3- Montrö antlaşması riske edilmemelidir:
1550 sayfalık ÇED raporunda, yalnızca 1 satır olarak yer alan ve ileride Saros ‘dan başlayıp, Çanakkale Boğazını ‘da bypass eden 2. bir kanal imali lisana getirilmektedir. Bu da son derece dikkat cazibeli olup, bilhassa Montrö ‘nün hiçbir biçimde tartışmaya açılmaması, bunun için en ufak bir ihtimal bile olsa, dikkatli ve hassas olunması, ülkemizin ve halkımızın geleceği açısından son derece kıymetlidir.
Montrö kontratı İstanbul Boğazı, Çanakkale Boğazı ve Marmara Denizi ni kapsamakla birlikte, birinci planda Kanal İstanbul, takiben de Saros Körfez Kanalı hayata geçirildiğinde, esasen Montrö ‘ye kesin bir değil iki darbe birden vurulmuş olacaktır.
Bu durumda, Montrö Antlaşması’nın hala bize ve Karadeniz‘e hudut ülkelere sağladığı teminat başta Rusya olmak üzere ortadan kalkacak ve Türkiye gereksiz bir halde, ABD ve RUSYA çatışmasının ortasında yer alacaktır.
Bu son derece kuvvetli ve tehlikeli bir ihtimaldir.
4- Tahlil önerisi: Kanal yerine boru sınırı tercih edilmelidir:
Tüm riskleri ortadan kaldıracak, gerçekçi bir tahlil olarak, Rusya petrolünü direkt Akdeniz’e – Ceyhan‘a taşıyacak olan yeni bir petrol boru sınırının üretimi tercih edilmelidir. Bu çizgi Novorossiysk – Ceyhan boru sınırıdır.
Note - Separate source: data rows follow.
/-! ### The accesses of an issuer -/

/-- The accesses that an issuer has in flight, in issue order (R94). -/
def State.accs (s : State) (w : Issuer) : List Access :=
  if w.slice == seqSlice then (match s.blk w.blk with | some b => b.seq.acc | none => [])
  else match s.slice w with
    | some sl => sl.acc
    | none => []

/-- Changes the accesses of an issuer. -/
def State.modAccs (s : State) (w : Issuer) (f : List Access → List Access) : State :=
  if w.slice == seqSlice then s.modSeq w.blk fun q => { q with acc := f q.acc }
  else s.modSlice w fun sl => { sl with acc := f sl.acc }

/-- Every access of a block in flight. -/
def Block.accs (b : Block) : List Access := b.seq.acc ++ b.gangs.flatMap fun g => g.slices.flatMap fun sl => sl.acc

/-- Every access in flight. -/
def State.allAccs (s : State) : List Access := s.blocks.flatMap Block.accs

/-- An access by identity. -/
def State.accOf (s : State) (id : Nat) : Option Access := s.allAccs.find? fun a => a.id == id

/-- Changes an access. -/
def State.modAcc (s : State) (w : Issuer) (id : Nat) (f : Access → Access) : State :=
  s.modAccs w fun l => modWhere (fun a => a.id == id) f l

/-- Changes the part of a lane. -/
def State.modPart (s : State) (a : Access) (lane : Nat) (f : Part → Part) : State :=
  s.modAcc a.who a.id fun a => { a with parts := modWhere (fun p => p.lane == lane) f a.parts }

/-- The operation of a context with a number (R95). -/
def Block.opOf (b : Block) (k : Ctx) (n : Nat) : Option EngOp := b.ops.find? fun x => x.ctx == k && x.num == n

/-- Changes an operation. -/
def State.modOp (s : State) (bid : Nat) (k : Ctx) (n : Nat) (f : EngOp → EngOp) : State :=
  s.modBlk bid fun b => { b with ops := modWhere (fun x => x.ctx == k && x.num == n) f b.ops }

/-- The core on which an access was issued. -/
def State.coreOfAcc (s : State) (a : Access) : Nat := match s.blk a.who.blk with | some b => b.core | none => 0

/-- The store of a part leaves its core's store path. -/
def State.leavePath (s : State) (a : Access) (lane : Nat) : State :=
  s.modCore (s.coreOfAcc a) fun c => { c with sp := c.sp.filter fun e => !(e.acc == a.id && e.lane == lane) }

/-- The sector of a line that holds an address: addresses and their translations name the same half (R23). -/
def L1Line.sector (x : L1Line) (a : Nat) : Option Sector := if a / 64 % 2 == 0 then x.lo else x.hi

/-- Sets a sector of a line, or makes it invalid. -/
def L1Line.setSector (x : L1Line) (a : Nat) (d : Option Sector) : L1Line := if a / 64 % 2 == 0 then { x with lo := d } else { x with hi := d }

/-- The line's tag is that of an address (R23). -/
def L1Line.hit (x : L1Line) (asid va : Nat) : Bool := x.asid == asid && x.vline == va / 128

/-- The L1's sector (R23). -/
def Core.l1Find (c : Core) (asid va : Nat) : Option Sector := (c.l1.find? fun x => x.hit asid va).bind fun x => x.sector va

/-- Makes the copies of a physical sector in an L1 invalid (R91). -/
def Core.l1DropPa (c : Core) (pa : Nat) : Core :=
  { c with l1 := c.l1.map fun x => if x.pline == pa / 128 then x.setSector pa none else x }

/-- Discards an L1 line (R323). -/
def Core.l1Drop (c : Core) (asid va : Nat) : Core := { c with l1 := c.l1.filter fun x => !x.hit asid va }

/-- The access acts on vault memory (R74). -/
def AccKind.vault : AccKind → Bool
  | .vload _ | .vstore | .vatomic _ | .vbar _ | .hist _ | .vqld => true
  | .ldx n => decide (2 ≤ n)
  | _ => false

/-- The access stores at its global address without reading it. -/
def AccKind.stores : AccKind → Bool
  | .store | .storeNc | .stcw _ => true
  | _ => false

/-- The access writes registers of a slice or sequencer when it completes (R93, R235). -/
def AccKind.loads : AccKind → Bool
  | .load _ | .ldc | .loadNc _ | .atomic _ | .vload _ | .vatomic _ | .vbar _ | .ldx _ | .qld | .vqld
  | .probe | .tokq | .mcpredRd => true
  | _ => false

/-- Kinds that act once for their slice (R305, R317, R322 to R328, R269). -/
def AccKind.once : AccKind → Bool
  | .ldc | .stcw _ | .vbar _ | .evict | .probe | .tokq | .mcpredRd | .mcpredWr | .wbinv | .kick _ | .mapctl .. | .sendui => true
  | _ => false

/-- Every part of an access is done. -/
def Access.complete (a : Access) : Bool := a.parts.all fun p => p.st == .done

/-- The place of an access in its issuer's program order (R57, R94). -/
def Access.key (a : Access) : Nat := if a.since == 0 then a.id else a.since

/-- An access comes before another in program order; pieces of one access keep the order of their identities (R57). -/
def Access.before (x a : Access) : Bool := decide (x.key < a.key) || (x.key == a.key && decide (x.id < a.id))

/-- Two accesses stood, before a REGROUP, in the program order of one slice (R57). -/
def Access.sharesLine (x a : Access) : Bool := x.lines.any a.lines.contains

/-- The accesses that an access has a place among in program order: those of its issuer, and those whose order in a former slice a
REGROUP has left as it was (R57, R94). -/
def State.order (s : State) (a : Access) : List Access :=
  s.accs a.who ++ match s.blk a.who.blk with
    | some b => b.accs.filter fun x => x.who != a.who && x.sharesLine a
    | none => []

/-- Drops from the head of each path the accesses that are complete (R94), and looks again at operations that
wait for others (R328, R364). -/
def dropDone (l : List Access) (path : Nat) : List Access :=
  match l with
  | [] => []
  | a :: r => if a.path == path then (if a.complete then dropDone r path else a :: r) else a :: dropDone r path

/-- Kinds that a home performs, and that look again when its tokens rise (R304, R328, R364; R91 under CXL.cache). -/
def AccKind.atHome : AccKind → Bool
  | .mapctl .. | .wbinv | .storeNc | .loadNc _ | .atomic _ | .red _ => true
  | _ => false

/-- The operations in flight that look again once tokens are home. -/
def State.homeOps (s : State) : List Nat := (s.allAccs.filter fun a => a.kind.atHome && !a.complete).map (·.id)

/-- The turn of what stores an entry of a store path. -/
def SpEntry.turn (e : SpEntry) : Event :=
  match e.eng with
  | some (b, k, n) => .engineOpCompletion b k n
  | none => .accessCompletion e.acc

/-- The turns of what looks again once tokens are home: those operations, and the stores to host memory in the store paths (R78, R128). -/
def State.homeTurns (s : State) : List Event :=
  s.homeOps.map Event.accessCompletion ++ (s.cores.flatMap fun x => x.2.sp.filter fun e => paClass e.pa == some .host).map SpEntry.turn

/-- The operations of a block that have not begun have their turn: what the sequencer did before them has come on (R96). -/
def State.opTurns (s : State) (w : Issuer) : List Event :=
  if w.slice != seqSlice then []
  else match s.blk w.blk with
    | some b => (b.ops.filter fun op => !op.begun && op.fault.isNone).map fun op => .engineOpBegin b.id op.ctx op.num
    | none => []

/-- Lets the counters of an issuer fall (R94); when one falls, operations that wait for others are looked at
again (R96, R328, R364). -/
def State.drain (s : State) (w : Issuer) : State :=
  let n := (s.accs w).length
  let s := s.modAccs w fun l => (List.range 9).foldl dropDone l
  if (s.accs w).length == n then s else s.push (s.homeOps.map Event.accessCompletion ++ s.opTurns w)

/-! ### Order within a slice (R80, R88, R109, R300, R435) -/

/-- Kinds that may go on behind a store in the store path, which forwards it to them or keeps them in order (R78, R79). -/
def AccKind.forwards : AccKind → Bool
  | .load _ | .store | .storeNc | .ldc | .qld | .pref _ | .stcw _ | .cpya .. | .ldx _ => true
  | _ => false

/-- An earlier part of an access of kind `x` holds up a later access to the same bytes' sector: unless it is done, or is a store
that lies in the store path, from which a plain load or store may go on (R78, R79). -/
def holdsUp (x k : AccKind) (p : Part) : Bool :=
  match p.st with
  | .done => false
  | .inPath => !k.forwards
  | .sent _ => !(x.stores && k.forwards)
  | _ => true

/-- Kinds that touch no location: they are ordered with nothing. -/
def AccKind.free : AccKind → Bool
  | .evict | .probe | .tokq | .mcpredRd | .mcpredWr | .press _ | .wbinv | .kick _ | .mark | .sendui | .mapctl .. => true
  | _ => false

/-- A release of the issuer's accesses before `upto` is not yet complete (R85, R125): loads have returned and vault stores are
written; a `wide` one, at .die or wider, also waits until everything that counts on the global path has completed, package and
fabric-shared stores being performed; a narrow one waits for no token event, so not for a PREF. A QHIST is none of these: it is
waited for by its path (R294). -/
def relOpen (l : List Access) (wide : Bool) (upto : Nat) : Bool :=
  l.any fun a => decide (a.key < upto) && (
    (wide && a.path == 2 && !a.complete) ||
    (!a.kind.free && !(match a.kind with | .pref _ | .hist _ => true | _ => false) && a.parts.any fun p =>
      match p.st with
      | .done => false
      | .inPath => wide
      | .sent _ => !a.kind.stores
      | _ => true))

/-- A part of the same word, in another lane, comes before: lanes act in ascending order (R300, R311). A held
part holds up no lane of its own word (R434), nor does a request on its way to the host, whose port keeps the order
(R150, R151). -/
def holdsLane (path : Nat) (p : Part) : Bool :=
  match p.st with
  | .sent _ => path != 4
  | .done | .inPath | .failed _ | .held _ | .behind => false
  | _ => true

/-- The accesses of the other slices of its word that come before an access (R300). -/
def State.siblings (s : State) (a : Access) : List Access :=
  match s.blk a.who.blk with
  | none => []
  | some b => b.accs.filter fun x => x.grp == a.grp && x.before a && x.who != a.who

/-- The vault address that a part touches, if it touches one: for CPYA, that of its destination (R74, R321). -/
def vaultAddr (k : AccKind) (p : Part) : Option Nat :=
  match k with
  | .cpya .. => some p.dst
  | k => if k.vault then some p.addr else none

/-- The global address that a part touches, if it touches one. -/
def globalAddr (k : AccKind) (p : Part) : Option Nat := if k.vault then none else some p.addr

/-- Two addresses lie in one block of `n` bytes. -/
def sameBlock (n : Nat) (x y : Option Nat) : Bool :=
  match x, y with
  | some x, some y => x / n == y / n
  | _, _ => false

/-- Two parts touch one sector of one space (R80, R88). -/
def sameSector (x : Access) (q : Part) (a : Access) (p : Part) : Bool :=
  sameBlock 64 (vaultAddr x.kind q) (vaultAddr a.kind p) ||
  (x.asid == a.asid && sameBlock 64 (globalAddr x.kind q) (globalAddr a.kind p))

/-- The access has an address of host class (R72, R150). -/
def Access.host (a : Access) : Bool :=
  a.path == 4 || (a.parts.any fun p => match globalAddr a.kind p with | some va => decide (vaClass va = .host) | none => false)

/-- An earlier access `x`, not complete, has a part that must go out before a part of `a`: a store to the store path before a
store, unless it is held at the translation unit (R78, R460); a request to the host port before another (R150); a packet to one
vault before another (R138). -/
def goesFirst (x : Access) (q : Part) (a : Access) (p : Part) : Bool :=
  (x.kind.stores && a.kind.stores && x.tries != 0x80 && q.st == .todo) ||
  (x.host && a.host && (match q.st with | .sent _ | .done => false | _ => true)) ||
  (q.st == .todo && sameBlock (2 ^ 22) (vaultAddr x.kind q) (vaultAddr a.kind p))

/-- The part must wait for earlier parts of its slice or its word: to the same sector in the same space, for an
earlier acquire, for what must go out before it, and, for a copy that posts, for what its release covers (R78, R80, R84, R88, R98,
R138, R150, R151, R300). -/
def blocked (l sib : List Access) (a : Access) (p : Part) : Bool :=
  if a.kind.free then false
  else
    (l.any fun x =>
      x.before a && !x.kind.free && !x.complete &&
        ((x.ord == .acq || x.ord == .ar) || (x.parts.any fun q => goesFirst x q a p || (sameSector x q a p && holdsUp x.kind a.kind q)))) ||
    ((a :: sib).any fun x => x.parts.any fun q =>
      (x.id != a.id || decide (q.lane < p.lane)) &&
        ((sameSector x q a p && holdsLane x.path q) || (q.st == .todo && goesFirst x q a p))) ||
    (match a.kind with | .cpya _ (some _) => relOpen l true a.key | _ => false)

/-- Marks the parts behind a held part of the same sector (R435). -/
def markBehind (l : List Access) : List Access :=
  l.map fun a => { a with parts := a.parts.map fun p =>
    if p.st == .todo && !a.kind.free && (l.any fun x => x.before a &&
        x.parts.any fun q => sameSector x q a p && (match q.st with | .failed _ | .held _ => true | _ => false))
    then { p with st := .behind } else p }

/-! ### Results -/

/-- A loaded value, zero- or sign-extended (R299). -/
def loadExt (sx : Bool) (esz : Nat) (v : Nat) : DWord :=
  match sx, esz with
  | true, 1 => ((BitVec.ofNat 8 v).signExtend 32).setWidth 64
  | true, 2 => ((BitVec.ofNat 16 v).signExtend 32).setWidth 64
  | _, _ => BitVec.ofNat 64 v

/-- The lanes that receive a result: the part's own, or every lane of the mask in `cmp` for an operation made
once for the slice (R317, R324 to R326). -/
def resultLanes (k : AccKind) (p : Part) : List Nat :=
  match k with
  | .probe | .tokq | .mcpredRd | .vbar _ => (List.range 4).filter fun j => p.cmp.getLsbD j
  | _ => [p.lane]

/-- Writes the result of a part into its registers, after the fixed-latency results that are due (R234, R299, R305, R332). -/
def State.deliver (s : State) (a : Access) (p : Part) (v : Nat) : State :=
  let sx := match a.kind with | .load x | .loadNc x | .vload x => x | _ => false
  let v := loadExt sx a.esz v
  if !a.kind.loads then s
  else if a.who.slice == seqSlice then s.modSeq a.who.blk fun q => { (q.landTo s.now).setQ p.dst v with held := q.held.erase p.dst }
  else s.modSlice a.who fun sl =>
    let sl := sl.landTo s.now
    match a.kind with
    | .ldc => if a.esz == 8 then sl.setS64 p.dst v else sl.setS p.dst (lo32 v)
    | k => (resultLanes k p).foldl (fun sl j =>
        let put : Nat → Word → Slice → Slice := fun r v sl => match p.spilt with
          | some pos => sl.setSpilt pos r j v
          | none => sl.setPhys r j v
        let sl := put p.dst (lo32 v) sl
        if a.esz == 8 || (match k with | .ldx n => n % 2 == 1 | _ => false) then put (p.dst + 1) (hi32 v) sl else sl) sl

/-- A part is done: its result is delivered. A store has left the store path; what an atomic or LDNC has touched leaves the L1 (R79,
R91). -/
def State.donePart (s : State) (a : Access) (p : Part) (v : Nat) : State :=
  let s := match a.kind with
    | .store | .stcw _ | .storeNc => s.leavePath a p.lane
    | .atomic _ | .red _ | .loadNc _ => s.modCore (s.coreOfAcc a) fun c => c.l1DropPa p.pa
    | _ => s
  (s.deliver a p v).modPart a p.lane fun p => { p with st := .done }

/-! ### Faults of accesses (R434 to R438, R418, R461) -/

/-- Some lane of a word has neither been performed nor faulted. -/
def Block.wordOpen (b : Block) (grp : Nat) : Bool :=
  b.accs.any fun a => a.grp == grp && a.parts.any fun p => match p.st with | .todo | .sent _ => true | _ => false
Bu sınır boğazlardaki tanker trafiğini büsbütün ortadan kaldıracak, Montrö’yü tartışma yerinden, Türkiye’yi de en az 50 milyar dolarlık gereksiz bir borç yükü altına sokmaktan kurtaracak, ucuz ve akılcı bir tahlildir.
Ülkemize para kazandırması da kesin olan mantıklı bir yaklaşımdır.
Bu gereksiz harcama, daha doğrusu borçlanma, ülkemizin ve evlatlarımızın geleceği ismine, ranta değil, tarımda ve endüstride üretime yönlendirilmelidir.
Gerekirse bu mevzu, tarafların özgür bir ortamda görüşlerini kamuoyu ile paylaşmaları sağlanarak, genel bir referanduma götürülmeli, vatandaşa bir yararı varsa, halkımızın isteği doğrultusunda gerçekleştirilmeli yahut proje çabucak iptal edilmelidir.”